LeNet-5

  • Made for the task of classifying hand-written digits. It was one of the earliest CNNs
    • It consists of two blocks — a convolutional block and a dense block.
    • In each convolutional block, we use a sigmoid activation function and subsequent average pooling operation.
    • After the convolutional block, we flatten the input through one last convolution to feed it into the dense block in order to use the extracted feature maps as input.
    • Model complexity is controlled via weight decay
  • It defined the use of convolutional layers, however it was not widely adopted due to a lack of hardware.

LeNet-5. Image taken from Zhang et al.

AlexNet

  • An improved version of LeNet-5 that was made to run on GPUs. Parallelization greatly improved the performance.
  • Made use of modernized techniques such as Image Augmentation, Dropout, and the use of ReLU instead of the sigmoid as its activation function.
    • The use of ReLU means that training is easier and is less prone to the vanishing gradient.
    • Dropout controls the model complexity.
    • For parallelization, we use grouped convolutions

AlexNet. Image taken from Zhang et al.

VGG Network

  • Made use of convolutional blocks which perform a series of convolutions before any pooling is done.
  • The resulting network has the same number of parameters as a dense network with a wider convolutional kernel. However, the performance is much better.
  • The convolution layers were kept small to support a narrow yet deep network.
  • The resulting network has the same parameters as that of a dense network with a wider convolutional kernel, however, the performance is much better.

VGG Block. Image taken from Zhang et al.

Network In Networks

  • Aimed to address the fact that CNNs with too many parameters can slow down layers.

  • It also aimed to add more fully connected layers at the end of the network to introduce non-linearities without destroying the spatial structure of the network.

  • For low resolution images, the Global Average Pooling operation introduced more translational invariance.

  • It made use of 1x1 Convolutional layers to minimize the number of parameters without sacrificing accuracy by convolving over the channels of the image rather than compress it.

  • Each NiN block is multi-channel with an output equal to the number of classes.

  • After each NiN block is a Max Pooling operation. We forego the use of fully connected layers by instead having a Global Average Pooling operation.

NiN block. Image taken from Zhang et al.
  • In this case, the NiN block comprises of 1x1 convolutional blocks which can be thought of as a Fully Connected Layer acting independently on each pixel location.

GoogLeNet

  • Strengthens Network in Networks by allowing for multiple granularities of feature maps extracted.
  • It is cheaper while having more improved accuracy.
GoogLeNet. Image taken from Zhang et al.
  • This is done through the use of Inception Blocks that have many parallel branches that all perform convolutions but with different kernel sizes to scan at varying levels of detail.
    • The first three branches aim to extract information at different spatial sizes.
    • The middle two branches also add a 1x1 convolutional layer to reduce the number of channels and reduce model complexity (similar to Network In Networks).
    • The fourth branch uses a max pooling layer followed by another 1x1 Convolutional layer to change the number of channels.
    • All branches yield the same dimension of input and output and their outputs are concatenated along the channel dimension. This is the block’s output.
    • This is performant since we can scan the input at varying levels of detail.

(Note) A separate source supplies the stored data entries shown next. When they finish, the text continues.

-- ==== Sys2Proof/Machine/Jobs.lean ====
section
/-! DEFINITION. Engine jobs: descriptors and how they are judged, JOB.SUBMIT, JOB.WAIT and JOB.TEST, what an engine reaches in memory,
and the completion of a job (R160 to R165, R638, R102). -/

namespace Sys2Proof.Machine

/-! ## Descriptors -/

/-- The value of n bytes at an offset of a job's descriptor. -/
def Job.f (j : Job) (o n : Nat) : Nat := leAt j.desc o n
/-- FUNCTION. -/
def Job.fn (j : Job) : Nat := j.f 0 2
/-- Does the job raise its completion event (R162)? -/
def Job.event (j : Job) : Bool := j.f 3 1 % 2 == 1

/-- The first rule of a list that fails: each with the offset at which it is reported. -/
def firstBad (l : List (Nat × Bool)) : Option Nat := (l.find? fun r => !r.2).map (·.1)

/-- The rules of the common header (R162) for an engine with functions 1 to `fns` and a descriptor of `len` bytes. -/
def Job.headRules (j : Job) (fns len : Nat) : List (Nat × Bool) :=
  [(0, decide (1 ≤ j.fn ∧ j.fn ≤ fns)), (2, decide (j.f 2 1 < 16)), (3, decide (j.f 3 1 < 2)), (4, j.f 4 4 == len), (8, j.f 8 8 == 0)]

/-- Does [a, a + n) lie wholly in the granary or wholly in DRAM (R97)? -/
def inOne (a n : Nat) : Bool :=
  (decide (granaryBase ≤ a) && decide (a + n ≤ granaryBase + 0x3000000)) ||
  (decide (dramBase ≤ a) && decide (a + n ≤ dramBase + 4 * rangeSize))

/-- Are two ranges disjoint? -/
def apart (a n b k : Nat) : Bool := n == 0 || k == 0 || decide (a + n ≤ b) || decide (b + k ≤ a)

/-- Judge a Groat descriptor (R396, R408, R409, R638). -/
def Job.groatBad (j : Job) : Option Nat :=
  let c := j.fn == 1
  let out := j.fn != 3
  let g := GParam.of (j.f 0x28 1) (j.f 0x2A 2) (j.f 0x2C 2)
  let src := j.f 0x10 8
  let dst := j.f 0x18 8
  let slen := j.f 0x20 4
  let dlim := j.f 0x24 4
  firstBad (j.headRules 3 48 ++
    [(0x18, out || dst == 0),
     (0x20, if c then decide (1 ≤ slen ∧ slen ≤ 16777216) else decide (28 ≤ slen ∧ slen ≤ 16785440)),
     (0x24, if c then decide (1 ≤ dlim ∧ dlim ≤ 16785440) else if out then decide (1 ≤ dlim ∧ dlim ≤ 16777216) else dlim == 0),
     (0x28, if c then decide (j.f 0x28 1 < 32 ∧ g.pred ≤ 4) else j.f 0x28 1 == 0),
     (0x29, j.f 0x29 1 == 0),
     (0x2A, if c then decide (g.stride ≤ 4096) else g.stride == 0),
     (0x2C, c || g.row == 0),
     (0x2E, j.f 0x2E 2 == 0)] ++
    [(0x10, inOne src slen),
     (0x10, !out || apart src slen dst dlim),
     (0x18, !out || inOne dst dlim),
     (0x28, !c || (g.badAt (j.f 0x28 1) 0 0 0).isNone)])

/-- Buffers that a GCM message needs (R434). -/
def Job.qbufsNeeded (j : Job) : Nat := ceilDiv (j.f 0x20 4) 4096

/-- The slice that a GCM decryption's buffers are charged to (R434). -/
def Job.qcharge (j : Job) : Option Nat :=
  if j.ring = .r2 then some j.slice else if j.f 0x45 1 % 2 = 1 then some (j.f 0x46 1) else none

/-- Judge a cipher descriptor (R428, R429, R431, R435, R638). -/
def Mach.cipherBad (m : Mach) (j : Job) : Option Nat :=
  let x := decide (j.fn ≤ 2)
  let ge := j.fn == 3
  let gd := j.fn == 4
  let src := j.f 0x10 8
  let dst := j.f 0x18 8
  let len := j.f 0x20 4
  let du := j.f 0x26 2
  let aad := j.f 0x38 8
  let aadlen := j.f 0x40 4
  let oc := j.f 0x44 1
  let tag := j.f 0x48 8
  let dlen := if gd then 2 * j.qbufsNeeded else len
  let live := fun (s : Nat) => (m.slice s).state == .live
  firstBad (j.headRules 4 80 ++
    [(0x18, !gd || dst % 2 == 0),
     (0x20, if x then decide (16 ≤ len ∧ len ≤ 16777216) else decide (len ≤ 4194304)),
     (0x24, decide (j.f 0x24 2 < 2048)),
     (0x26, if x then decide (16 ≤ du ∧ du ≤ 4096 ∧ du % 16 = 0) else du == 0),
     (0x28, x || j.f 0x34 4 == 0),
     (0x38, !x || aad == 0),
     (0x40, if x then aadlen == 0 else decide (aadlen ≤ 65536)),
     (0x44, if gd then oc == 5 || ((oc == 2 || oc == 4) && j.ring != .r2) else oc == 0),
     (0x45, if gd then decide (j.f 0x45 1 < 2) && (j.ring != .r2 || j.f 0x45 1 == 0) else j.f 0x45 1 == 0),
     (0x46, gd || j.f 0x46 1 == 0),
     (0x47, j.f 0x47 1 == 0),
     (0x48, if x then tag == 0 else tag % 8 == 0 && inOne tag 16)] ++
    [(0x10, if len = 0 then src == 0 else inOne src len),
     (0x10, if gd then apart src len dst dlen else src == dst || apart src len dst len),
     (0x18, if len = 0 then dst == 0 else inOne dst dlen),
     (0x18, x || (apart aad aadlen dst dlen && apart tag 16 dst dlen)),
     (0x20, !x || len % du == 0 || decide (16 ≤ len % du)),
     (0x20, !gd || (match j.qcharge with
        | some s => !live s || decide (j.qbufsNeeded ≤ (m.slq s).quota)
        | none => true)),
     (0x38, x || aadlen == 0 || inOne aad aadlen),
     (0x38, !ge || apart aad aadlen tag 16),
     (0x45, !gd || (if j.f 0x45 1 % 2 = 1 then live (j.f 0x46 1) else j.f 0x46 1 == 0))])

/-- Bytes of one item of a winnow job's input (R472). -/
def Job.itemSize (j : Job) : Nat := match j.fn with | 1 => 8 | 2 => 32 | 3 => 16 | _ => 0

/-- Judge a winnow descriptor (R471, R472, R638). -/
def Job.winnowBad (j : Job) : Option Nat :=
  let search := j.fn == 1
  let clear := j.fn == 4
  let src := j.f 0x10 8
  let dst := j.f 0x18 8
  let n := j.f 0x20 4
  firstBad (j.headRules 4 48 ++
    [(0x10, if clear then src == 0 else src % 8 == 0),
     (0x18, if search then dst % 8 == 0 else dst == 0),
     (0x20, if clear then n == 0 else decide (1 ≤ n ∧ n ≤ 65536)),
     (0x24, j.fn != 2 || j.f 0x24 1 == 0),
     (0x26, j.f 0x26 10 == 0)] ++
    [(0x10, clear || inOne src (n * j.itemSize)),
     (0x10, !search || src == dst || apart src (8 * n) dst (8 * n)),
     (0x18, !search || inOne dst (8 * n))])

Inception Block. Image taken from Zhang et al.

ResNet

  • Aimed to increase expressivity of its predecssors and allow it to precisely capture a particular class of functions through increased complexity

  • To that end, introduced skip connections or residual blocks whcih connected the current output with the output of the previous layer (before any activations).

  • By using skip connections, the model counteracts performance degradation due to the deeper architecture, as well as the vanishing and exploding gradient problems.

  • It introduces an inductive bias that the target function is close to the identity function. This is achieved through ResNet Blocks — a type of residual block.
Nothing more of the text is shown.